Moving beyond the diversity paradox: the limitations of competition-based frameworks in understanding species diversity

Cite this dataset

Simha, Anita; Pardo-De la Hoz, Carlos; Carley, Lauren (2022). Moving beyond the diversity paradox: the limitations of competition-based frameworks in understanding species diversity [Dataset]. Dryad. https://doi.org/10.5061/dryad.q573n5tjb

Abstract

Over the last century, ecologists have attempted to understand patterns of species diversity by showing stable coexistence arising from a baseline expectation of competitive exclusion.

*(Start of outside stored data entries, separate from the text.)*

-- ==== Sys2Proof/Machine/Sequencer.lean ====
section
/-! DEFINITION. Sequencer states and commands (R246, R257 to R266): the stream ring and its predicted path
(R244), arm and disarm, ends of runs, parks and drops, launches (R98 to R103, R260), and stops (R262). -/

namespace Sys2Proof.Machine

/-! ## The dust sheet (R234) -/

/-- A lane goes to its dust-sheet level, which never applies to the lanes of a sample port (R293). -/
def Lane.cover (l : Lane) : Lane :=
  if l.mode = 3 then l else { l with atDust := true, sealedIn := false, driverOn := l.mode == 1 && l.dust != 2, driven := l.dust == 1, edges := [] }

/-- A lane goes to it as an edge at a boundary: the edges before that boundary complete, and it overrides every edge of the
vector that would begin there. One at that level stays as it is (R275). -/
def Lane.coverAt (tb : Nat) (l : Lane) : Lane :=
  if l.mode = 3 ∨ l.atDust then l
  else
    { l.cover with
      fromOn := if l.edges = [] then l.driverOn else l.fromOn
      fromLevel := if l.edges = [] then l.driven else l.fromLevel
      edges := (l.edges.filter fun e => decide (e.ideal < tb)) ++ [{ ideal := tb, on := l.cover.driverOn, level := l.cover.driven }] }

/-- Lanes go to their dust-sheet level. -/
def Chip.coverLanes (lanes : List Nat) (s : Chip) : Chip := lanes.foldl (fun s n => s.modLane n Lane.cover) s

/-- Lanes go to it at the next boundary of their sequencer. -/
def Chip.coverAtBoundary (q : Nat) (lanes : List Nat) (s : Chip) : Chip := s.eachLane lanes fun _ => Lane.coverAt (s.fine q (s.sq q).tb)

/-- The lanes of masks that play leave it (R260). -/
def Chip.uncoverLanes (q : Nat) (s : Chip) : Chip :=
  if s.dustHeld q then s else ((s.lanesOf q).filter fun n => (s.sq q).plays ((s.sq q).maskOf (s.lane n).site.toNat)).foldl (fun s n => s.modLane n fun l => { l with atDust := false }) s

/-! ## The stream ring (R244) -/

/-- Empty a sequencer's ring; its refills on the way are discarded. -/
def Chip.clearRing (q : Nat) (s : Chip) : Chip :=
  (s.dramCancel fun r => r.cls == .playback && r.owner == q).modSq q fun x => { x with ring := [], fetching := [], fetch := {} }

/-- A burst of the predicted path. -/
structure PathBurst where
  /-- Segment. -/
  seg : Nat
  /-- Stream: site mask, or 4. -/
  stream : Nat
  /-- Index in the segment. -/
  idx : Nat
  /-- Path time of the first vector that it holds, in the units of R298 (R375). -/
  due : Nat
  deriving DecidableEq, Repr

/-- What stands at a place on the predicted path. -/
inductive Fetch where
  /-- The next burst, and the place behind it. -/
  | burst (b : PathBurst) (behind : FetchPos)
  /-- Nothing to fetch here. -/
  | move (place : FetchPos)
  /-- The path ends. -/
  | stop

/-- Bursts of one play of a segment; a resident one has none. -/
def Chip.bursts (s : Chip) (g : Nat) : Nat := let d := s.desc g; if d.resident then 0 else ceilDiv d.size 64

/-- The place behind an instruction. -/
def FetchPos.past (f : FetchPos) (pc : Nat) : FetchPos := { f with pc := pc, rep := 0, offset := 0, mask := 0 }

/-- A loop body whose every word is neither a jump nor a streamed play leaves the path as it is. -/
def Chip.bodyPlain (s : Chip) (x : Seq) (a e : Nat) : Bool :=
  ((List.range e).drop (a + 1)).all fun i => match x.op i with
    | some (.play _ g) => s.bursts g.toNat == 0
    | some (.plays b) => x.masksUsed.all fun m => s.bursts (b.toNat + m) == 0
    | some (.call _) => false
    | some .ret => false
    | some (.jmp _) => false
    | some .halt => false
    | _ => true

/-- Levels of the loop stack that a jump from `a` to `t` leaves (R248). -/
def cutLoops (pairs : List (Nat × Nat)) (a t : Nat) (loops : List LoopFrame) : List LoopFrame := loops.drop (depthIn pairs a - depthIn pairs t)

/-- A mask's data is fetched: it plays, or it plays again at the next launch, which clears every drop (R246, R256). -/
def Seq.fetches (x : Seq) (m : Nat) : Bool := x.plays m || (!x.state.inRun && x.masks.getD m 0 != 0 && !x.parked.getLsbD m)

/-! ### Times along the path (R375) -/

/-- The time of the first `n` vectors' records of a segment, in the units of R298; a sample frame is a hold vector of timing
set 0 (R299). -/
def Chip.recordsTime (s : Chip) (x : Seq) (g n : Nat) : Nat :=
  if (s.desc g).sample then n * x.periodUnits 0
  else ((List.range n).map fun i => let r := s.vecRec g i; r.reps * x.periodUnits r.set).sum

/-- A place behind `n` plays of a segment. -/
def Chip.behindPlay (s : Chip) (x : Seq) (g n : Nat) (f : FetchPos) : FetchPos :=
  let d := s.desc g
  { f with
    time := f.time + n * s.recordsTime x g d.count
    set := if d.count = 0 then f.set else if d.sample then 0 else (s.vecRec g (d.count - 1)).set }

/-- A place behind `n` hold vectors. -/
def Seq.behindHolds (x : Seq) (n : Nat) (f : FetchPos) : FetchPos := { f with time := f.time + n * x.periodUnits f.set }

/-- A place behind one use of a template. -/
def Chip.behindTemplate (s : Chip) (q : Nat) (write : Bool) (f : FetchPos) : FetchPos :=
  ((List.range ((s.sq q).gen.template write).2).map (s.templateRec q write)).foldl
    (fun f r => { f with time := f.time + r.reps * (s.sq q).periodUnits r.set, set := r.set }) f

/-- A place behind an element of a march program: its cells take equal times. -/
def Chip.behindElement (s : Chip) (q : Nat) (f : FetchPos) (e : Word32) : FetchPos :=
  if isPause e then (s.sq q).behindHolds (pauseHolds e) f
  else
    let g := (s.sq q).gen
    let one := (marchOps e).foldl (fun f op => s.behindTemplate q (opWrites op) f) f
    { one with time := f.time + g.xCount * g.yCount * (one.time - f.time) }
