-- ==== Sys2Proof/Machine/SeqOps.lean ====
section
/-! DEFINITION. The sequencer instructions (Table 9.3, R248 to R256), events and armed jumps (R250 to R252),
and the start of a sealed play (R324). A command of an instruction runs it where the sequencer runs and the
word at its program counter is that instruction; otherwise nothing happens. -/

namespace Sys2Proof.Machine

/-- Run the instruction at the program counter: `f` gives what it does, or none where another instruction
stands there. -/
def Chip.runOp (q : Nat) (f : Seq → SeqOp → Option (Chip → Chip)) (s : Chip) : Chip :=
  let x := s.sq q
  if x.state ≠ .running ∨ x.progLen ≤ x.pc ∨ x.dropDue then s
  else match x.op x.pc with
    | some i => match f x i with
      | some g => g s
      | none => s
    | none => s

/-- The program counter goes to an address; the instruction there begins. -/
def Seq.goto (a : Nat) (x : Seq) : Seq := { x with pc := a, done := 0, playNo := 0, recNo := 0, recAt := 0 }

/-- NOP. -/
def opNop (q : Nat) : Chip → Chip := Chip.runOp q fun _ i => match i with
  | .nop => some fun s => s.modSq q Seq.nextOp
  | _ => none

/-- `NOP` (R247). -/
def execNop (sq : Fin 16) (s : State) : Host.Outcome State Fault Refusal := next s (opNop sq.val s.chip)

/-- PLAY: one vector for each observation. (DESIGN CHOICE, log 43.) -/
def opPlay (q : Nat) (obs : List LaneObs) : Chip → Chip := Chip.runOp q fun x i => match i with
  | .play _ _ => some fun s => s.playObs q x.pc obs
  | _ => none

/-- `PLAY` (R264). -/
def execPlay (sq : Fin 16) (obs : List LaneObs) (s : State) : Host.Outcome State Fault Refusal := next s (opPlay sq.val obs s.chip)

/-- PLAYS: one vector for each observation. (DESIGN CHOICE, log 43.) -/
def opPlays (q : Nat) (obs : List LaneObs) : Chip → Chip := Chip.runOp q fun x i => match i with
  | .plays _ => some fun s => s.playObs q x.pc obs
  | _ => none

/-- `PLAYS` (R264). -/
def execPlays (sq : Fin 16) (obs : List LaneObs) (s : State) : Host.Outcome State Fault Refusal := next s (opPlays sq.val obs s.chip)

/-- LOOP: the body is entered, with count − 1 further passes. -/
def opLoop (q : Nat) : Chip → Chip := Chip.runOp q fun _ i => match i with
  | .loop n => some fun s => s.modSq q fun x => { x.nextOp with loops := ⟨x.pc, n.toNat⟩ :: x.loops }
  | _ => none

/-- `LOOP` (R248). -/
def execLoop (sq : Fin 16) (s : State) : Host.Outcome State Fault Refusal := next s (opLoop sq.val s.chip)

/-- ENDL: another pass of the body, or the loop is left. -/
def Seq.endLoop (x : Seq) : Seq :=
  match x.loops with
  | [] => x.nextOp
  | l :: ls => if l.left = 0 then { x.nextOp with loops := ls } else { x.goto (l.start + 1) with loops := { l with left := l.left - 1 } :: ls }

/-- ENDL. -/
def opEndl (q : Nat) : Chip → Chip := Chip.runOp q fun _ i => match i with
  | .endl => some fun s => s.modSq q Seq.endLoop
  | _ => none

/-- `ENDL` (R248). -/
def execEndl (sq : Fin 16) (s : State) : Host.Outcome State Fault Refusal := next s (opEndl sq.val s.chip)

/-- CALL. -/
def opCall (q : Nat) : Chip → Chip := Chip.runOp q fun _ i => match i with
  | .call t => some fun s => s.modSq q fun x => { x.goto t.toNat with calls := ⟨x.pc + 1, x.loops.length⟩ :: x.calls }
  | _ => none

/-- `CALL` (R248). -/
def execCall (sq : Fin 16) (s : State) : Host.Outcome State Fault Refusal := next s (opCall sq.val s.chip)

/-- The return address, and the loop levels of the call. -/
def Seq.return (x : Seq) : Seq :=
  match x.calls with
  | [] => x
  | c :: cs => { x.goto c.ret with calls := cs, loops := x.loops.drop (x.loops.length - c.loops) }

/-- RET. -/
def opRet (q : Nat) : Chip → Chip := Chip.runOp q fun _ i => match i with
  | .ret => some fun s => s.modSq q Seq.return
  | _ => none

/-- `RET` (R248). -/
def execRet (sq : Fin 16) (s : State) : Host.Outcome State Fault Refusal := next s (opRet sq.val s.chip)

/-- A jump discards the loop levels it leaves (R248). -/
def Seq.jump (t : Nat) (x : Seq) : Seq := { x.goto t with loops := cutLoops x.pairs x.pc t x.loops }

/-- JMP. -/
def opJmp (q : Nat) : Chip → Chip := Chip.runOp q fun _ i => match i with
  | .jmp t => some fun s => s.modSq q (Seq.jump t.toNat)
  | _ => none

/-- `JMP` (R248). -/
def execJmp (sq : Fin 16) (s : State) : Host.Outcome State Fault Refusal := next s (opJmp sq.val s.chip)

/-- The latch as a JEV samples it, 60.0 ns before the next boundary: an event on the sampling edge counts
(R251). -/
def Chip.sampled (s : Chip) (q j : Nat) : Bool :=
  let x := s.sq q
  x.latches.getLsbD j && decide (100 * SMap.get x.eventAt 0 j + ns60 ≤ s.fine q x.tb)

/-- Clear a latch. -/
def Seq.clearLatch (j : Nat) (x : Seq) : Seq := { x with latches := x.latches &&& ~~~(BitVec.twoPow 4 j), eventAt := x.eventAt.erase j }

/-- JEV: taken if the latch is set, which clears it. -/
def opJev (q : Nat) : Chip → Chip := Chip.runOp q fun _ i => match i with
  | .jev j t => some fun s =>
    if s.sampled q j.toNat then (s.modSq q fun x => (x.jump t.toNat).clearLatch j.toNat).refetch q else s.modSq q Seq.nextOp
  | _ => none

/-- `JEV` (R251). -/
def execJev (sq : Fin 16) (s : State) : Host.Outcome State Fault Refusal := next s (opJev sq.val s.chip)

/-- EVARM: the target, and the stacks to return to, without the loop levels that the jump leaves (R248, R252). -/
def opEvarm (q : Nat) : Chip → Chip := Chip.runOp q fun _ i => match i with
  | .evarm j t => some fun s => s.modSq q fun x => { x.nextOp with jumps := x.jumps.put j.toNat { target := t.toNat, loops := cutLoops x.pairs x.pc t.toNat x.loops, calls := x.calls } }
  | _ => none

/-- `EVARM` (R252). -/
def execEvarm (sq : Fin 16) (s : State) : Host.Outcome State Fault Refusal := next s (opEvarm sq.val s.chip)

/-- EVDIS. -/
def opEvdis (q : Nat) : Chip → Chip := Chip.runOp q fun _ i => match i with
  | .evdis j => some fun s => s.modSq q fun x => { x.nextOp with jumps := x.jumps.erase j.toNat }
  | _ => none

/-- `EVDIS` (R252). -/
def execEvdis (sq : Fin 16) (s : State) : Host.Outcome State Fault Refusal := next s (opEvdis sq.val s.chip)

/-- At most `k` more of the `n` hold vectors of the WAIT at the program counter. -/
def Chip.waitHolds (q n k : Nat) (s : Chip) : Chip :=
  let m := min k (n - (s.sq q).done)
  let s := (s.emitHolds q m).modSq q fun x => { x with done := x.done + m }
  if (s.sq q).done < n then s else s.modSq q Seq.nextOp

/-- WAIT: so many of its hold vectors, as PLAY has its vectors; a jump may fall due between them (R252). (DESIGN CHOICE, log 43.) -/
def opWait (q k : Nat) : Chip → Chip := Chip.runOp q fun _ i => match i with
  | .wait n => some (Chip.waitHolds q (n.toNat + 1) k)
  | _ => none

/-- `WAIT` (R254). -/
def execWait (run : WaitRun) (s : State) : Host.Outcome State Fault Refusal := next s (opWait run.sq.val run.holds s.chip)

/-- BARW: the sequencer waits, which may be the last arrival. -/
def opBarw (q : Nat) : Chip → Chip := Chip.runOp q fun _ i => match i with
  | .barw b => some fun s => (s.modSq q fun x => { x with state := .waiting, barrier := some b.toNat }).evalBarrier none b.toNat
  | _ => none

/-- `BARW` (R255). -/
def execBarw (sq : Fin 16) (s : State) : Host.Outcome State Fault Refusal := next s (opBarw sq.val s.chip)

/-- SFW: the fields of the recipe are requested, and the sequencer waits. -/
def opSfw (q : Nat) : Chip → Chip := Chip.runOp q fun _ i => match i with
  | .sfw r => some fun s => s.startFields q r.toNat
  | _ => none

/-- `SFW` (R322). -/
def execSfw (sq : Fin 16) (s : State) : Host.Outcome State Fault Refusal := next s (opSfw sq.val s.chip)

/-- DROP: hold vectors until it takes effect. (DEDUCED, log 50.) -/
def opDrop (q : Nat) : Chip → Chip := Chip.runOp q fun _ i => match i with
  | .drop => some fun s => s.modSq q fun x => { x with dropDue := true }
  | _ => none

/-- `DROP` (R256). -/
def execDrop (sq : Fin 16) (s : State) : Host.Outcome State Fault Refusal := next s (opDrop sq.val s.chip)

/-- The playing masks that hold a site whose sticky fail flag is set. -/
def Chip.failedMasks (s : Chip) (q : Nat) : List Nat :=
  let x := s.sq q
  (List.range 4).filter fun m => x.plays m && (List.range 16).any fun k => x.inMask m k && (s.siteAq k).flag

/-- `DROP_TAKES_EFFECT`: at the first boundary 90.0 ns after the latest C_CLOSE, the failed masks are dropped
(R256). -/
def dropEffect (q : Nat) (s : Chip) : Chip :=
  let x := s.sq q
  if x.state ≠ .running ∨ x.dropDue = false then s
  else
    let s := s.emitWaits q (s.holdsUntil q (x.lastClose + 90 * 25600))
    (s.modSq q fun x => { x.nextOp with dropDue := false }).dropMasks q (s.failedMasks q)

/-- `DROP_TAKES_EFFECT` (R256). -/
def execDropTakesEffect (sq : Fin 16) (s : State) : Host.Outcome State Fault Refusal := next s (dropEffect sq.val s.chip)

/-- ALG: one vector for each observation. (DESIGN CHOICE, log 43.) -/
def opAlg (q : Nat) (obs : List LaneObs) : Chip → Chip := Chip.runOp q fun x i => match i with
  | .alg p => some fun s => s.algObs q p.toNat x.pc obs
  | _ => none

/-- `ALG` (R310). -/
def execAlg (sq : Fin 16) (obs : List LaneObs) (s : State) : Host.Outcome State Fault Refusal := next s (opAlg sq.val obs s.chip)

/-- HALT. -/
def opHalt (q : Nat) : Chip → Chip := Chip.runOp q fun _ i => match i with
  | .halt => some fun s => s.endRun q 1
  | _ => none

/-- `HALT` (R261). -/
def execHalt (sq : Fin 16) (s : State) : Host.Outcome State Fault Refusal := next s (opHalt sq.val s.chip)

/-- EVCLR. -/
def opEvclr (q : Nat) : Chip → Chip := Chip.runOp q fun _ i => match i with
  | .evclr j => some fun s => s.modSq q fun x => x.nextOp.clearLatch j.toNat
  | _ => none

/-- `EVCLR` (R250). -/
def execEvclr (sq : Fin 16) (s : State) : Host.Outcome State Fault Refusal := next s (opEvclr sq.val s.chip)

/-- An event sets latch `j`; E is that of the event that set it (R250). (DEDUCED, log 60.) -/
def Chip.seqEvent (q j : Nat) (s : Chip) : Chip :=
  if s.runs 5 = false ∨ (s.sq q).latches.getLsbD j then s
  else s.modSq q fun x => { x with latches := x.latches ||| BitVec.twoPow 4 j, eventAt := x.eventAt.put j s.clk.action }

/-- `SEQ_EVENT` (R250). -/
def execSeqEvent (sq : Fin 16) (j : Fin 4) (s : State) : Host.Outcome State Fault Refusal :=
  next s (if s.chip.routed (4 * sq.val + j.val) then s.chip.seqEvent sq.val j.val else s.chip)

/-- The due time of an armed jump whose latch is set, in 1/25,600 ns (R252). -/
def Seq.jumpDue (x : Seq) (j : Nat) : Option Nat :=
  if x.latches.getLsbD j ∧ (x.jumps.find? j).isSome then some (100 * SMap.get x.eventAt 0 j + ns60) else none

/-- The input of the armed jump that is taken at the next boundary: the lowest that has fallen due (R252). -/
def Chip.dueJump (s : Chip) (q : Nat) : Option Nat :=
  let x := s.sq q
  (List.range 4).find? fun j => match x.jumpDue j with
    | some t => decide (t ≤ s.fine q x.tb)
    | none => false

/-- While a sequencer waits, or within a WAIT, hold vectors go out up to the boundary at which the first armed jump falls due. -/
def Chip.holdForJump (q : Nat) (s : Chip) : Chip :=
  let x := s.sq q
  match (List.range 4).filterMap x.jumpDue with
  | [] => s
  | t :: ts =>
    let n := s.holdsUntil q (ts.foldl min t)
    if x.state = .waiting ∨ x.dropDue then s.emitWaits q n
    else match x.op x.pc with
      | some (.wait k) => if x.state = .running then s.emitHolds q (min n (k.toNat + 1 - x.done)) else s
      | _ => s

/-- `ARMED_JUMP_TAKEN`: vectors not begun are discarded, the stacks return to their depths at the EVARM, the
latch and the arm are cleared, and what the sequencer waited for is abandoned (R252, R310, R329). -/
def jumpTaken (q : Nat) (s : Chip) : Chip :=
  let s := s.holdForJump q
  let x := s.sq q
  if x.state.inRun = false then s
  else match s.dueJump q with
    | none => s
    | some j =>
      let a := (x.jumps.find? j).getD {}
      let b := x.barrier
      let s := s.abandonFields q
      let s := s.modSq q fun x =>
        { (x.cutPlays.goto a.target).clearLatch j with
          state := .running, loops := a.loops, calls := a.calls, jumps := x.jumps.erase j, barrier := none, dropDue := false
          gen := if x.gen.state = .running then { x.gen with state := .abandoned } else x.gen }
      let s := s.refetch q
      match b with
      | some b => s.evalBarrier none b
      | none => s

/-- `ARMED_JUMP_TAKEN` (R252). -/
def execArmedJumpTaken (sq : Fin 16) (s : State) : Host.Outcome State Fault Refusal := next s (jumpTaken sq.val s.chip)

/-- The sealed play may begin: every field is buffered or has failed, and failed ones have dropped their masks. -/
def Chip.sealedReady (s : Chip) (q : Nat) : Bool :=
  let x := s.sq q
  x.state == .waiting && x.sealedCfg.field != .none && x.livingSites != [] && s.fieldsResolved q &&
    x.livingSites.all fun k => (s.seal k).cause == 0

/-- `SEALED_PLAY_START`: at the first boundary at or after the later of the two moments of R324, the
instruction behind the SFW begins; the lanes of its fields are not observed until it ends (R324, R334). -/
def sealedStart (q : Nat) (s : Chip) : Chip :=
  if s.sealedReady q = false then s
  else
    let r := (s.sq q).sealedCfg.recipe
    let s := s.emitWaits q (s.holdsUntil q (s.sq q).resumeAt)
    let ks := (s.sq q).livingSites
    let s := s.modSq q fun x =>
      { x.nextOp with state := .running, playing := some r, sealedCfg := { x.sealedCfg with field := .playing, windowOpen := false } }
    (s.lanesOf q).foldl (fun s n => if ks.contains (s.lane n).site.toNat then s.modLane n fun l => { l with sealedIn := true } else s) s

/-- `SEALED_PLAY_START` (R324). -/
def execSealedPlayStart (sq : Fin 16) (s : State) : Host.Outcome State Fault Refusal := next s (sealedStart sq.val s.chip)

end Sys2Proof.Machine
end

This expectation stems from an explicit assumption of resource scarcity and implicit assumptions of Malthusian struggle and winner-take-all dynamics. Fidelity to the competitive exclusion principle (CEP) presents species diversity as a paradox: if species compete for limited resources, how can they coexist? In this essay, we investigate the contradiction between the theoretical expectation of competitive exclusion and the empirical prevalence of multispecies communities. We trace the persistence of the CEP in ecological research despite numerous challenges and explore publishing trends suggesting that this framework has resulted in a disproportionate focus on competition and exclusion in contemporary research. From a critical science studies perspective, we analyze the sociopolitical factors that have contributed to these patterns. We argue that we must excavate the ideological foundation upon which competition-based coexistence research has been built to move beyond the current perceived “diversity paradox.” To that end, we propose shifting the functional null hypothesis of coexistence research, introducing the notion of a “coexistence principle,” which positions the persistence of multispecies communities as the rule rather than the exception in nature.

Usage notes

This dataset contains several keyword searches that we used to assess the state of community ecology in its exploration of species coexistence. Several data files and R code are included along with a readme file that explains methods and the contents of each file.